Demand for structured products has increased among advisers who are returning to investments they once shunned as too risky in a bid to protect clients' portfolios from a predicted downturn in stock markets.
Structured products fell deeply from favour with many in the investment community in the aftermath of the financial crisis as the counter parties linked to the products, such as Lehman Brothers, defaulted and capital was lost.
The Financial Conduct Authority has also repeatedly warned about what it sees as the dangers of the products.
Consumer research the regulator carried out in 2015 found retail customers "generally struggle to understand the complex features common to many structured products and frequently overestimate the potential returns available from them".
In 2011 then regulator the Financial Services Authority considered re-classifying structured products alongside traded life policies and leveraged exchange traded funds as "generally unsuitable for the mainstream retail market".
It focused on what it called structured capital at risk products - Scarps - a type of structured product in which capital is at risk if the underlying investment falls in value.
In the late 1990s there were problems in this market when these products were sold in volume to customers unwilling to take risk with their capital.
The market downturn in 2003 meant many products matured with capital losses.
Regulatory guidance from 2009, which has not been superseded, is that for appropriate levels of risk no more than 10 per cent of a retail investor’s savings and investments should be held in any single structured product, and no more than 25 per cent of the overall portfolio should be invested in structured products.
As a result of all of the regulatory attention, financial advisers have been very wary of recommending structured products to clients.
But figures released to FTAdviser by Investec, one of the biggest producers of structured products sold in the UK, showed purchases of structured products by financial advisers have increased by 40 per cent in the past year.
Robbie Brigginshaw, head of structured product sales at Investec, said the number one request from financial advisers looking at his firm’s offerings is for structured products that offer protection in a downturn.

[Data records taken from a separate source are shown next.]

/-- FAB_CREDIT_WRITE (R438). -/
def doFabCreditWrite (i : Initiator) (p : Fin 4) (v : Word) (s : State) : State :=
  guardW s i (fabReg p.val 0x84) fun s =>
    let t := storeReg s i (fabReg p.val 0x84) v
    if rd s (fabReg p.val 0x84) = rd t (fabReg p.val 0x84) then t else sendDiscovery t p.val

/-! ### The commands -/

/-- FRAME_RECEIVE (R433). -/
def execFrameReceive (p : Fin 4) (wire : Bytes) (s : State) : Host.Outcome State Fault Refusal := finish s (doFrameReceive p wire s)

/-- CTRL_FRAME (R434). -/
def execCtrlFrame (p : Fin 4) (wire : Bytes) (s : State) : Host.Outcome State Fault Refusal := finish s (doCtrlFrame p wire s)

/-- REPLAY_TIMEOUT (R434). -/
def execReplayTimeout (p : Fin 4) (s : State) : Host.Outcome State Fault Refusal := finish s (doReplayTimeout p s)

/-- KEEPALIVE_SEND (R436). -/
def execKeepaliveSend (p : Fin 4) (s : State) : Host.Outcome State Fault Refusal := finish s (doKeepaliveSend p s)

/-- ACK_SEND (R433). -/
def execAckSend (p : Fin 4) (s : State) : Host.Outcome State Fault Refusal := finish s (doAckSend p s)

/-- CREDIT_STALL (R435). -/
def execCreditStall (p : Fin 4) (s : State) : Host.Outcome State Fault Refusal := finish s (doCreditStall p s)

/-- FAB_TRAIN (R423). -/
def execFabTrain (i : Option Initiator) (p : Fin 4) (s : State) : Host.Outcome State Fault Refusal := finish s (doFabTrain i p s)

/-- FAB_DOWN (R423). -/
def execFabDown (i : Initiator) (p : Fin 4) (s : State) : Host.Outcome State Fault Refusal := finish s (doFabDown i p s)

/-- REKEY (R423). -/
def execRekey (i : Initiator) (p : Fin 4) (s : State) : Host.Outcome State Fault Refusal := finish s (doRekey i p s)

/-- BLOCK_LOCK_LOST (R423). -/
def execBlockLockLost (p : Fin 4) (s : State) : Host.Outcome State Fault Refusal := finish s (doBlockLockLost p s)

/-- KEEPALIVE_MISS (R423). -/
def execKeepaliveMiss (p : Fin 4) (s : State) : Host.Outcome State Fault Refusal := finish s (doKeepaliveMiss p s)

/-- HOLDOFF_EXPIRY (R423). -/
def execHoldoffExpiry (p : Fin 4) (s : State) : Host.Outcome State Fault Refusal := finish s (doHoldoffExpiry p s)

/-- FAB_LANE_MISMATCH (R429). -/
def execFabLaneMismatch (p : Fin 4) (ok : Bool) (s : State) : Host.Outcome State Fault Refusal := finish s (doFabLaneMismatch p ok s)

/-- DISCOVERY (R438). -/
def execDiscovery (p : Fin 4) (s : State) : Host.Outcome State Fault Refusal := finish s (doDiscovery p s)

/-- FRT_ADDR_WRITE (R440). -/
def execFrtAddrWrite (i : Initiator) (v : Word) (s : State) : Host.Outcome State Fault Refusal := finish s (doFrtAddrWrite i v s)

/-- FAB_CREDIT_WRITE (R438). -/
def execFabCreditWrite (i : Initiator) (p : Fin 4) (v : Word) (s : State) : Host.Outcome State Fault Refusal := finish s (doFabCreditWrite i p v s)

end Sys2Proof.Machine
end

Most of the Investec structured products are linked to the performance of the FTSE.
At the same time, wealth management firm Mattioli Woods, which launched a structured products fund in January, said its assets have already reached £123m.
On launching the fund, the company said it has long used structured products in its clients portfolios, but said some clients were finding it difficult to keep track of the investments as they mature, so it took a decision to group them into a fund, so the client is faced with just one investment product.
The company stated they have always used structured products as a way to diversify portfolios and offer protection from volatility.